_Required action_
Your task is to copy each line of the material that includes "else".

_Supplied data_

-- ==== Sys2Proof/Machine/Sequencer.lean ====
section
/-! DEFINITION. The operations of the ADC sequencer (R121 to R132): what each does in its first step; the steps after
the first are in Operation. -/

namespace Sys2Proof.Machine

/-- `ADC_INIT` (R121). -/
def execAdcInit (s : State) : Result :=
  requireIdle s <| .next <| State.respond
    { s with
      adc := { s.adc with
        ctrl := 0x0000#16, sbase := 0x0000#16, dbase := 0x0000#16, idx := 0x0000#16, start := false, inflight := false,
        eocPend := false, eocIe := false, fePowered := false }
      cal := { s.cal with
        zeroOff := if s.cal.storedValid then s.cal.storedOff else 0x0000#16
        measOff := 0x0000#16, lastTemp := 0x0000#16, elecFault := false, diagLog := [] } } 0 0

/-- `ADC_CONFIGURE table, dest` (R122). -/
def execAdcConfigure (table dest : Word) (s : State) : Result :=
  requireIdle s <| require (tableOk s.cfg table.toNat dest.toNat .any) .badTable <|
    .next ((s.loadBases table dest).respond 0 0)

/-- `ADC_START_SW table, dest` (R123), step S1; S2 to S5 follow as the operation in progress. -/
def execAdcStartSw (table dest : Word) (s : State) : Result :=
  requireIdle s <| require (tableOk s.cfg table.toNat dest.toNat .sw) .badTable <|
    .next ((s.startPass table dest).issueOp (Operation.fresh .swSettle [] .nothing))

/-- `ADC_START_HW` (R124): with the front end powered there is nothing to wait for and the operation is one atomic step
(R56; log 11); otherwise this is H1, and `settle()` and H3 follow. -/
def startLoop (table dest : Word) (s : State) : Result :=
  requireIdle s <| require (tableOk s.cfg table.toNat dest.toNat .hw) .badTable <|
    let s1 := s.loadBases table dest
    let s2 : State := { s1 with adc := { s1.adc with state := .runHW } }
    if s.adc.fePowered then .next (s2.armLoop.respond 0 0)
    else .next (s2.issueOp (Operation.fresh .hwSettle [] .nothing))

/-- `ADC_START_HW table, dest` (R124). -/
def execAdcStartHw (table dest : Word) (s : State) : Result := startLoop table dest s

/-- The first step of a stop (R125): from `RunHW` T1, which disables hardware triggering; from `Idle` T4, since there is
nothing to drain. `todo` is what follows T6. -/
def stopFirst (todo : List Task) (s : State) : State :=
  if s.adc.state == .runHW then
    State.issueOp { s with adc := { s.adc with ctrl := s.adc.ctrl &&& ~~~ 0x0001#16 } }
      (Operation.fresh .drainTrigger todo .nothing)
  else s.clearCtrl.issueOp (Operation.fresh .stopEoc todo .nothing)

/-- `ADC_STOP` (R125), its first step. -/
def execAdcStop (s : State) : Result := requireStoppable s <| .next (stopFirst [] s)

/-- `ADC_POWER_OFF` (R126): P1 is the stop, then the reference-off micro-sequence; its table must stand at
`REFOFF_TABLE`. -/
def execAdcPowerOff (s : State) : Result :=
  requireStoppable s <| require (refoffOk s.cfg) .badTable <| .next (stopFirst [.refOff] s)

/-- `ADC_SELECT_TABLE t, psd, index` (R127, R140): writes nothing, and needs no state of the sequencer. Whether an operation in
progress refuses it (R120) is a parameter, since the spec's sentences disagree (log 12). -/
def execAdcSelectTable (t : BitVec 4) (psd : Bool) (index : Word) (s : State) : Result :=
  withTopology t s fun topo => requireSelectable s <| .next (s.respond (selectTable s.cfg t topo psd index) 0)

/-- `ADC_START t, index` (R128): the table of `PSD_EN`, then `ADC_START_HW` into the Results Record. -/
def execAdcStart (t : BitVec 4) (index : Word) (s : State) : Result :=
  withTopology t s fun topo => startLoop (selectTable s.cfg t topo s.cfg.psdEn index) s.cfg.resultsBase s

/-- `ADC_EOC_IE en` (R129). -/
def execAdcEocIe (en : Bool) (s : State) : Result :=
  .next (State.respond { s with adc := { s.adc with eocIe := en } } 0 0)

/-- `ADC_EOC_ACK` (R130). -/
def execAdcEocAck (s : State) : Result :=
  .next (State.respond { s with adc := { s.adc with eocPend := false } } 0 0)

/-- `ADC_RDSTAT` (R131). -/
def execAdcRdstat (s : State) : Result := .next (s.respond s.statusWord s.adc.ctrl)

/-- `ADC_RDRES address` (R132): outside RES the operation is refused. -/
def execAdcRdres (address : Word) (s : State) : Result :=
  match s.readRes address.toNat with
  | none => .refused .addrRange
  | some w => .next (s.respond w 0)

end Sys2Proof.Machine
end

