-- ==== Sys2Proof/Laws/Ops.lean ====
section
/-! SUPPORT. One spec lemma per shared operation: when it answers next, refuses or faults, and what then holds. Later
proofs cite these and do not unfold the operations. -/

namespace Sys2Proof.Machine

/-! ### The checks of R74 -/

@[simp] theorem require_next {c : Bool} {r : Refusal} {k : Result} {t : State} :
    require c r k = .next t ↔ c = true ∧ k = .next t := by
  unfold require; split <;> simp_all

@[simp] theorem require_refused {c : Bool} {r q : Refusal} {k : Result} :
    require c r k = .refused q ↔ (c = false ∧ r = q) ∨ (c = true ∧ k = .refused q) := by
  unfold require; split <;> simp_all

@[simp] theorem require_fault {c : Bool} {r : Refusal} {k : Result} {f : Fault} :
    require c r k = .fault f ↔ c = true ∧ k = .fault f := by
  unfold require; split <;> simp_all

theorem withGroup_next {g : BitVec 4} {k : Group → Result} {t : State} :
    withGroup g k = .next t ↔ ∃ grp, groupOfField g = some grp ∧ k grp = .next t := by
  unfold withGroup; split <;> simp_all

theorem withGroup_refused {g : BitVec 4} {k : Group → Result} {q : Refusal} :
    withGroup g k = .refused q ↔
      (groupOfField g = none ∧ .groupRange = q) ∨ ∃ grp, groupOfField g = some grp ∧ k grp = .refused q := by
  unfold withGroup; split <;> simp_all

theorem withGroup_fault {g : BitVec 4} {k : Group → Result} {f : Fault} :
    withGroup g k = .fault f ↔ ∃ grp, groupOfField g = some grp ∧ k grp = .fault f := by
  unfold withGroup; split <;> simp_all

theorem withSource_next {g b : BitVec 4} {s t : State} {k : Group → Result} :
    withSource g b s k = .next t ↔
      ∃ grp, groupOfField g = some grp ∧ b.toNat < s.cfg.srcCount.get grp ∧ k grp = .next t := by
  simp [withSource, withGroup_next]

theorem withSource_refused {g b : BitVec 4} {s : State} {k : Group → Result} {q : Refusal} :
    withSource g b s k = .refused q ↔
      (groupOfField g = none ∧ .groupRange = q) ∨
      ∃ grp, groupOfField g = some grp ∧
        ((s.cfg.srcCount.get grp ≤ b.toNat ∧ .bitRange = q) ∨
          (b.toNat < s.cfg.srcCount.get grp ∧ k grp = .refused q)) := by
  simp [withSource, withGroup_refused]

theorem withSource_fault {g b : BitVec 4} {s : State} {k : Group → Result} {f : Fault} :
    withSource g b s k = .fault f ↔
      ∃ grp, groupOfField g = some grp ∧ b.toNat < s.cfg.srcCount.get grp ∧ k grp = .fault f := by
  simp [withSource, withGroup_fault]

theorem withTopology_next {b : BitVec 4} {s t : State} {k : Topology → Result} :
    withTopology b s k = .next t ↔ ∃ topo, topologyOf s.cfg b = some topo ∧ k topo = .next t := by
  unfold withTopology; split <;> simp_all

theorem withTopology_refused {b : BitVec 4} {s : State} {k : Topology → Result} {q : Refusal} :
    withTopology b s k = .refused q ↔
      (topologyOf s.cfg b = none ∧ .badTopology = q) ∨
      ∃ topo, topologyOf s.cfg b = some topo ∧ k topo = .refused q := by
  unfold withTopology; split <;> simp_all

theorem withTopology_fault {b : BitVec 4} {s : State} {k : Topology → Result} {f : Fault} :
    withTopology b s k = .fault f ↔ ∃ topo, topologyOf s.cfg b = some topo ∧ k topo = .fault f := by
  unfold withTopology; split <;> simp_all

theorem withRes_next {a : Nat} {s t : State} {k : Word → Result} :
    withRes s a k = .next t ↔ ∃ w, s.readRes a = some w ∧ k w = .next t := by
  unfold withRes; split <;> simp_all

theorem withRes_refused {a : Nat} {s : State} {k : Word → Result} {q : Refusal} :
    withRes s a k = .refused q ↔ ∃ w, s.readRes a = some w ∧ k w = .refused q := by
  unfold withRes; split <;> simp_all

theorem withRes_fault {a : Nat} {s : State} {k : Word → Result} {f : Fault} :
    withRes s a k = .fault f ↔
      (s.readRes a = none ∧ .resOutside = f) ∨ ∃ w, s.readRes a = some w ∧ k w = .fault f := by
  unfold withRes; split <;> simp_all

/-- The precondition of R120 holds, or the operation is refused. -/
theorem requireIdle_next {s t : State} {k : Result} :
    requireIdle s k = .next t ↔ s.adc.state = .idle ∧ s.adc.busyOp = false ∧ k = .next t := by
  simp [requireIdle, and_assoc]

theorem requireIdle_refused {s : State} {k : Result} {q : Refusal} :
    requireIdle s k = .refused q ↔
      ((s.adc.state = .idle → s.adc.busyOp = true) ∧ .badState = q) ∨
      (s.adc.state = .idle ∧ s.adc.busyOp = false ∧ k = .refused q) := by
  simp [requireIdle, and_assoc]

theorem requireIdle_fault {s : State} {k : Result} {f : Fault} :
    requireIdle s k = .fault f ↔ s.adc.state = .idle ∧ s.adc.busyOp = false ∧ k = .fault f := by
  simp [requireIdle, and_assoc]

/-- When a table selection is let through (R120, R127; log 12). -/
theorem requireSelectable_next {s t : State} {k : Result} :
    requireSelectable s k = .next t ↔ (s.cfg.busyRefusesSelect = false ∨ s.adc.busyOp = false) ∧ k = .next t := by
  simp [requireSelectable]

theorem requireSelectable_refused {s : State} {k : Result} {q : Refusal} :
    requireSelectable s k = .refused q ↔
      ((s.cfg.busyRefusesSelect = true ∧ s.adc.busyOp = true) ∧ .badState = q) ∨
        ((s.cfg.busyRefusesSelect = false ∨ s.adc.busyOp = false) ∧ k = .refused q) := by
  simp [requireSelectable]

theorem requireSelectable_fault {s : State} {k : Result} {f : Fault} :
    requireSelectable s k = .fault f ↔ (s.cfg.busyRefusesSelect = false ∨ s.adc.busyOp = false) ∧ k = .fault f := by
  simp [requireSelectable]

theorem requireStoppable_next {s t : State} {k : Result} :
    requireStoppable s k = .next t ↔ s.adc.state ≠ .runSW ∧ s.adc.busyOp = false ∧ k = .next t := by
  simp [requireStoppable, and_assoc]

theorem requireStoppable_refused {s : State} {k : Result} {q : Refusal} :
    requireStoppable s k = .refused q ↔
      ((s.adc.state ≠ .runSW → s.adc.busyOp = true) ∧ .badState = q) ∨
      (s.adc.state ≠ .runSW ∧ s.adc.busyOp = false ∧ k = .refused q) := by
  simp [requireStoppable, and_assoc]

theorem requireStoppable_fault {s : State} {k : Result} {f : Fault} :
    requireStoppable s k = .fault f ↔ s.adc.state ≠ .runSW ∧ s.adc.busyOp = false ∧ k = .fault f := by
  simp [requireStoppable, and_assoc]

/-! ### The spaces -/

theorem readRes_some {s : State} {a : Nat} {w : Word} :
    s.readRes a = some w ↔ a < s.cfg.resWords ∧ Memory.read Memory.resUnwritten s.res a = w := by
  unfold State.readRes; split <;> simp_all

theorem readRes_none {s : State} {a : Nat} : s.readRes a = none ↔ s.cfg.resWords ≤ a := by
  unfold State.readRes; split <;> simp_all

theorem readSeq_some {s : State} {a : Nat} {w : Word} :
    s.readSeq a = some w ↔ a < s.cfg.seqWords ∧ Memory.read Memory.seqUnlisted s.cfg.seq a = w := by
  unfold State.readSeq; split <;> simp_all

/-- Two states with the same configuration and the same RES read the same words. -/
theorem readRes_congr {s t : State} (hc : t.cfg = s.cfg) (hr : t.res = s.res) (a : Nat) : t.readRes a = s.readRes a := by
  simp [State.readRes, hc, hr]

/-- A store to RES changes RES and nothing else (R52). -/
theorem writeRes_some {s t : State} {a : Nat} {w : Word} :
    s.writeRes a w = some t ↔
      a < s.cfg.resWords ∧ t = { s with res := Memory.write Memory.resUnwritten s.res a w } := by
  unfold State.writeRes; split <;> simp_all [eq_comm]

/-- A store to RES keeps RES canonical and inside RES. -/
theorem writeRes_resWf {s t : State} {a : Nat} {w : Word} (h : s.resWf = true) (hw : s.writeRes a w = some t) :
    t.resWf = true := by
  obtain ⟨ha, rfl⟩ := writeRes_some.mp hw
  simp only [State.resWf, Bool.and_eq_true, List.all_eq_true, decide_eq_true_eq] at h ⊢
  refine ⟨Memory.wf_write a w h.1, fun c hc => ?_⟩
  rcases Memory.mem_write hc with hc | hc
  · subst hc; exact ha
  · exact h.2 c hc

/-- The word stored is read back, and every other word reads as before. -/
theorem readRes_writeRes {s t : State} {a b : Nat} {w : Word} (h : s.resWf = true) (hw : s.writeRes a w = some t) :
    t.readRes b = if b = a then some w else s.readRes b := by
  obtain ⟨ha, rfl⟩ := writeRes_some.mp hw
  simp only [State.resWf, Bool.and_eq_true] at h
  unfold State.readRes
  by_cases hb : b = a
  · subst hb; simp [ha, Memory.read_write _ _ _ h.1]
  · simp [hb, Memory.read_write _ _ _ h.1]

/-! ### Operations in progress -/

/-- The next task is due, or the operation is done. -/
theorem nextTask_cases (s : State) (o : Operation) :
    (o.todo = [] ∧ s.nextTask o = s.finishOp o) ∨ (o.todo ≠ [] ∧ s.nextTask o = s.advance .task o) := by
  unfold State.nextTask; split <;> simp_all

/-! ### The engine -/

/-- Everything the engine's begin step can do (R134). -/
theorem engineBegin_next {s t : State} {event : Option (BitVec 4)} (h : engineBegin event s = .next t) :
    t = s ∨ ∃ e, s.adc.mayBegin = true ∧ s.entry s.adc.idx = some e ∧ entryEnd e = false ∧
      triggerHolds s e event = true ∧ t = { s with adc := { s.adc with cur := e, inflight := true } } := by
  unfold engineBegin at h
  split at h
  · rename_i hm
    split at h
    · cases h
    · rename_i e he
      split at h
      · rename_i hg
        simp only [Bool.and_eq_true, Bool.not_eq_true'] at hg
        injection h with h
        exact .inr ⟨e, hm, he, hg.1, hg.2, h.symm⟩
      · injection h with h; exact .inl h.symm
  · injection h with h; exact .inl h.symm

/-- Everything the engine's complete step can do (R135). -/
theorem engineComplete_next {s t : State} {draw : Word} (h : engineComplete draw s = .next t) :
    (s.adc.inflight = false ∧ t = s) ∨
    ∃ s1 e, s.adc.inflight = true ∧ s.storeSample (sampleOf s.cfg draw) = some s1 ∧
      s.entry (s.adc.idx + 1) = some e ∧ t = { s1 with adc := s.adc.completed (entryEnd e) } := by
  unfold engineComplete at h
  split at h
  · rename_i hi
    split at h
    · cases h
    · rename_i s1 hs1
      split at h
      · cases h
      · rename_i e he
        injection h with h
        exact .inr ⟨s1, e, hi, hs1, he, h.symm⟩
  · rename_i hi
    injection h with h
    exact .inl ⟨by simpa using hi, h.symm⟩

/-- The result store writes one word of RES, or none for `CH_NONE` (R135). -/
theorem storeSample_some {s t : State} {w : Word} :
    s.storeSample w = some t ↔
      (entryCh s.adc.cur = chNone ∧ t = s) ∨
      (entryCh s.adc.cur ≠ chNone ∧ s.writeRes (s.adc.dbase + s.adc.idx).toNat w = some t) := by
  unfold State.storeSample
  by_cases h : entryCh s.adc.cur = chNone
  · simp [h, eq_comm (a := s)]
  · simp [h]

/-! ### A command word -/

/-- A refused command word is answered with its code; only a missing meaning would stop the machine. -/
theorem answerRefused_next {s : State} {r : Refusal} {code : BitVec 8} (h : refusalCode r = some code) :
    answerRefused r s = .next (s.answerRefusal code) := by
  simp [answerRefused, h]

/-- Everything a command word can do: it is answered as refused, or its operation makes its first step. -/
theorem runCommand_next {cw : CommandWord} {s t : State} (h : runCommand cw s = .next t) :
    (∃ code, t = s.answerRefusal code) ∨ ∃ i, decode cw = .ok i ∧ exec i s = .next t := by
  have answered : ∀ r, answerRefused r s = .next t → ∃ code, t = s.answerRefusal code := by
    intro r hr
    unfold answerRefused at hr
    split at hr
    · rename_i code _
      injection hr with hr
      exact ⟨code, hr.symm⟩
    · cases hr
  unfold runCommand at h
  split at h
  · exact .inl (answered _ h)
  · rename_i i hi
    split at h
    · rename_i t' ht
      injection h with h
      subst h
      exact .inr ⟨i, hi, ht⟩
    · cases h
    · exact .inl (answered _ h)

end Sys2Proof.Machine
end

_Output of the task_
        zeroOff := if s.cal.storedValid then s.cal.storedOff else 0x0000#16
    else .next (s2.issueOp (Operation.fresh .hwSettle [] .nothing))
  else s.clearCtrl.issueOp (Operation.fresh .stopEoc todo .nothing)
/-- A store to RES changes RES and nothing else (R52). -/
    t.readRes b = if b = a then some w else s.readRes b := by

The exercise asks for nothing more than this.